EXERCISE INSTRUCTIONS: The entries are to be written out again with no differences.

Stored items:
/-- Bytes written under a context with a move that no later write may follow: its waits are part of the move (R344). -/
def State.putNow (s : State) (ctx va : Nat) (bs : List Byte) : State :=
  match s.writeLeaf ctx (.k 0) va false false with
  | .error _ => s
  | .ok l => match (s.fillTlb l).writeVia l va bs with
    | .ok t => t
    | .error _ => s

/-! ### Grants (R319 to R322, R337) -/

/-- A free id of the grant table (R319). -/
def State.freeGrant (s : State) : Option Nat := (List.range 65536).find? fun i => (s.grants.find i).isNone

/-- The lowest-numbered grant that its receiver holds and that satisfies a test. -/
def State.sourceGrant (s : State) (recv : Nat) (f : Res → Bool) : Option Nat :=
  (s.grants.find? fun e => e.2.recv == recv && f e.2.res).map Prod.fst

/-- CTXCORE's effect: a grant id, or the lowest failing code (R314, R320). -/
def State.grantCores (s : State) (giver child : Nat) (set : BitVec 128) (excl : Bool) : State × DWord :=
  let all (f : Nat → Bool) : Bool := (List.range 128).all fun c => !set.getLsbD c || f c
  let lent (c : Nat) : Bool := s.grants.any fun e => e.2.giver == giver && e.2.givesCore c && e.2.isExcl
  let src := s.sourceGrant giver fun r => match r with | .cores x _ => (set &&& x) == set | _ => false
  match s.freeGrant with
  | none => (s, failStatus 3)
  | some id =>
    if !all (fun c => s.holdsCore giver c && !lent c) then (s, failStatus 4)
    else if giver ≠ 0 ∧ src.isNone then (s, failStatus 5)
    else ({ s with grants := s.grants.put id ⟨giver, child, if giver = 0 then none else src, .cores set excl⟩ }, okStatus id)

/-- A range of pages lies in another. -/
def rangeIn (b n rb rn : Nat) : Bool := decide (rb ≤ b) && decide (b + n ≤ rb + rn)

/-- The stage-2 leaf of a page of a context's own space; the root's is the identity (R323). -/
def State.leafAt (s : State) (ctx page : Nat) : Option Leaf2 := (s.stage2 ctx (page * 65536)).map Prod.snd

/-- CTXMEM's effect, before its shoot-down (R321): the giver's pages enter the child's stage 2. -/
def State.grantMem (s : State) (giver child base rbase npg : Nat) (a : DWord) (uid : Nat) : State × DWord × Bool :=
  let rp := a.getLsbD 63
  let wp := a.getLsbD 62
  let conf := a.getLsbD 61
  let em : BitVec 6 := .ofNat 6 (rfld a 60 55)
  let dt := a.getLsbD 54
  let pages := List.range npg
  let held := if giver = 0 then decide (base + npg ≤ 2 ^ 36) else pages.all fun i => (s.leafAt giver (base + i)).isSome
  let src := s.sourceGrant giver fun r => match r with | .mem _ rb n .. => rangeIn base npg rb n | _ => false
  let fits := match src.bind s.grants.find with
    | some g => match g.res with
      | .mem _ _ _ rp' wp' _ em' _ => (!rp || rp') && (!wp || wp') && (em &&& em') == em
      | _ => false
    | none => giver == 0
  match s.freeGrant with
  | none => (s, failStatus 3, false)
  | some id =>
    if !held then (s, failStatus 4, false)
    else if giver ≠ 0 ∧ src.isNone then (s, failStatus 5, false)
    else if rbase + npg > 2 ^ 36 ∨ pages.any fun i => ((s.ctx child).s2.find (rbase + i)).isSome then (s, failStatus 6, false)
    else if !fits ∨ (!conf ∧ pages.any fun i => ((s.leafAt giver (base + i)).map (·.conf)).getD false) then (s, failStatus 7, false)
    else
      let bkt := s.bucketId child
      let leaf (i : Nat) : Leaf2 :=
        ⟨((s.leafAt giver (base + i)).map (·.frame)).getD 0, rp, wp, conf, em, dt, false, bkt, id⟩
      let s := s.modCtx child fun c => { c with
        s2 := pages.foldl (fun m i => m.put (rbase + i) (leaf i)) c.s2, g2 := c.g2 + 1 }
      let g : Grant := ⟨giver, child, if giver = 0 then none else src, .mem base rbase npg rp wp conf em dt⟩
      let s := { s with grants := s.grants.put id g }
      (s.postShoot 2 child (rbase * 65536) npg (some uid), okStatus id, true)

/-- The key of a queue in the holders' table. -/
def queueKey (kind n : Nat) : Nat := if kind = 0 then n else 65536 + n

/-- The number of queues of a kind (R246, R322, R403). -/
def queueCount (kind : Nat) : Nat := if kind = 0 then 320 else 1024

/-- CTXQ's effect (R322). -/
def State.grantQueues (s : State) (giver child kind first count : Nat) : State × DWord :=
  let all := (List.range count).all fun i => decide (first + i < queueCount kind) && s.qOwner.get 0 (queueKey kind (first + i)) == giver
  let src := s.sourceGrant giver fun r => match r with
    | .queues k f n => k == kind && decide (f ≤ first) && decide (first < f + n)
    | _ => false
  match s.freeGrant with
  | none => (s, failStatus 3)
  | some id =>
    if !all then (s, failStatus 4)
    else ({ s with
      qOwner := (List.range count).foldl (fun m i => m.set 0 (queueKey kind (first + i)) child) s.qOwner
      grants := s.grants.put id ⟨giver, child, if giver = 0 then none else src, .queues kind first count⟩ }, okStatus id)

/-- The source chain of a grant reaches `g` (R319). -/
def State.derived (s : State) (g : Nat) : Nat → Nat → Bool
  | 0, d => d == g
  | fuel + 1, d => d == g || match (s.grants.find d).bind (·.src) with
    | some x => s.derived g fuel x
    | none => false

/-- Banks of a context and its descendants that are bound on some cores, by uid (R337). -/
def State.banksOn (s : State) (recv : Nat) (set : BitVec 128) : List Nat :=
  (s.bound.filter fun b => set.getLsbD b.core && s.within recv 9 b.ctx).map (·.uid)

/-- Marks banks for pre-emption at their next safe point; their regions abort with EXT (R337). -/
def State.mark (s : State) (uids : List Nat) : State :=
  let f (b : Bank) : Bank := if b.bound && uids.contains b.uid then { b.abortAsync 13 0 with preempt := true } else b
  { s with b := f s.b, banks := s.banks.mapVals f }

TASK RESPONSE:
/-- Bytes written under a context with a move that no later write may follow: its waits are part of the move (R344). -/
def State.putNow (s : State) (ctx va : Nat) (bs : List Byte) : State :=
  match s.writeLeaf ctx (.k 0) va false false with
  | .error _ => s
  | .ok l => match (s.fillTlb l).writeVia l va bs with
    | .ok t => t
    | .error _ => s

/-! ### Grants (R319 to R322, R337) -/

/-- A free id of the grant table (R319). -/
def State.freeGrant (s : State) : Option Nat := (List.range 65536).find? fun i => (s.grants.find i).isNone

/-- The lowest-numbered grant that its receiver holds and that satisfies a test. -/
def State.sourceGrant (s : State) (recv : Nat) (f : Res → Bool) : Option Nat :=
  (s.grants.find? fun e => e.2.recv == recv && f e.2.res).map Prod.fst

/-- CTXCORE's effect: a grant id, or the lowest failing code (R314, R320). -/
def State.grantCores (s : State) (giver child : Nat) (set : BitVec 128) (excl : Bool) : State × DWord :=
  let all (f : Nat → Bool) : Bool := (List.range 128).all fun c => !set.getLsbD c || f c
  let lent (c : Nat) : Bool := s.grants.any fun e => e.2.giver == giver && e.2.givesCore c && e.2.isExcl
  let src := s.sourceGrant giver fun r => match r with | .cores x _ => (set &&& x) == set | _ => false
  match s.freeGrant with
  | none => (s, failStatus 3)
  | some id =>
    if !all (fun c => s.holdsCore giver c && !lent c) then (s, failStatus 4)
    else if giver ≠ 0 ∧ src.isNone then (s, failStatus 5)
    else ({ s with grants := s.grants.put id ⟨giver, child, if giver = 0 then none else src, .cores set excl⟩ }, okStatus id)

/-- A range of pages lies in another. -/
def rangeIn (b n rb rn : Nat) : Bool := decide (rb ≤ b) && decide (b + n ≤ rb + rn)

/-- The stage-2 leaf of a page of a context's own space; the root's is the identity (R323). -/
def State.leafAt (s : State) (ctx page : Nat) : Option Leaf2 := (s.stage2 ctx (page * 65536)).map Prod.snd

/-- CTXMEM's effect, before its shoot-down (R321): the giver's pages enter the child's stage 2. -/
def State.grantMem (s : State) (giver child base rbase npg : Nat) (a : DWord) (uid : Nat) : State × DWord × Bool :=
  let rp := a.getLsbD 63
  let wp := a.getLsbD 62
  let conf := a.getLsbD 61
  let em : BitVec 6 := .ofNat 6 (rfld a 60 55)
  let dt := a.getLsbD 54
  let pages := List.range npg
  let held := if giver = 0 then decide (base + npg ≤ 2 ^ 36) else pages.all fun i => (s.leafAt giver (base + i)).isSome
  let src := s.sourceGrant giver fun r => match r with | .mem _ rb n .. => rangeIn base npg rb n | _ => false
  let fits := match src.bind s.grants.find with
    | some g => match g.res with
      | .mem _ _ _ rp' wp' _ em' _ => (!rp || rp') && (!wp || wp') && (em &&& em') == em
      | _ => false
    | none => giver == 0
  match s.freeGrant with
  | none => (s, failStatus 3, false)
  | some id =>
    if !held then (s, failStatus 4, false)
    else if giver ≠ 0 ∧ src.isNone then (s, failStatus 5, false)
    else if rbase + npg > 2 ^ 36 ∨ pages.any fun i => ((s.ctx child).s2.find (rbase + i)).isSome then (s, failStatus 6, false)
    else if !fits ∨ (!conf ∧ pages.any fun i => ((s.leafAt giver (base + i)).map (·.conf)).getD false) then (s, failStatus 7, false)
    else
      let bkt := s.bucketId child
      let leaf (i : Nat) : Leaf2 :=
        ⟨((s.leafAt giver (base + i)).map (·.frame)).getD 0, rp, wp, conf, em, dt, false, bkt, id⟩
      let s := s.modCtx child fun c => { c with
        s2 := pages.foldl (fun m i => m.put (rbase + i) (leaf i)) c.s2, g2 := c.g2 + 1 }
      let g : Grant := ⟨giver, child, if giver = 0 then none else src, .mem base rbase npg rp wp conf em dt⟩
      let s := { s with grants := s.grants.put id g }
      (s.postShoot 2 child (rbase * 65536) npg (some uid), okStatus id, true)

/-- The key of a queue in the holders' table. -/
def queueKey (kind n : Nat) : Nat := if kind = 0 then n else 65536 + n

/-- The number of queues of a kind (R246, R322, R403). -/
def queueCount (kind : Nat) : Nat := if kind = 0 then 320 else 1024

/-- CTXQ's effect (R322). -/
def State.grantQueues (s : State) (giver child kind first count : Nat) : State × DWord :=
  let all := (List.range count).all fun i => decide (first + i < queueCount kind) && s.qOwner.get 0 (queueKey kind (first + i)) == giver
  let src := s.sourceGrant giver fun r => match r with
    | .queues k f n => k == kind && decide (f ≤ first) && decide (first < f + n)
    | _ => false
  match s.freeGrant with
  | none => (s, failStatus 3)
  | some id =>
    if !all then (s, failStatus 4)
    else ({ s with
      qOwner := (List.range count).foldl (fun m i => m.set 0 (queueKey kind (first + i)) child) s.qOwner
      grants := s.grants.put id ⟨giver, child, if giver = 0 then none else src, .queues kind first count⟩ }, okStatus id)

/-- The source chain of a grant reaches `g` (R319). -/
def State.derived (s : State) (g : Nat) : Nat → Nat → Bool
  | 0, d => d == g
  | fuel + 1, d => d == g || match (s.grants.find d).bind (·.src) with
    | some x => s.derived g fuel x
    | none => false

/-- Banks of a context and its descendants that are bound on some cores, by uid (R337). -/
def State.banksOn (s : State) (recv : Nat) (set : BitVec 128) : List Nat :=
  (s.bound.filter fun b => set.getLsbD b.core && s.within recv 9 b.ctx).map (·.uid)

/-- Marks banks for pre-emption at their next safe point; their regions abort with EXT (R337). -/
def State.mark (s : State) (uids : List Nat) : State :=
  let f (b : Bank) : Bank := if b.bound && uids.contains b.uid then { b.abortAsync 13 0 with preempt := true } else b
  { s with b := f s.b, banks := s.banks.mapVals f }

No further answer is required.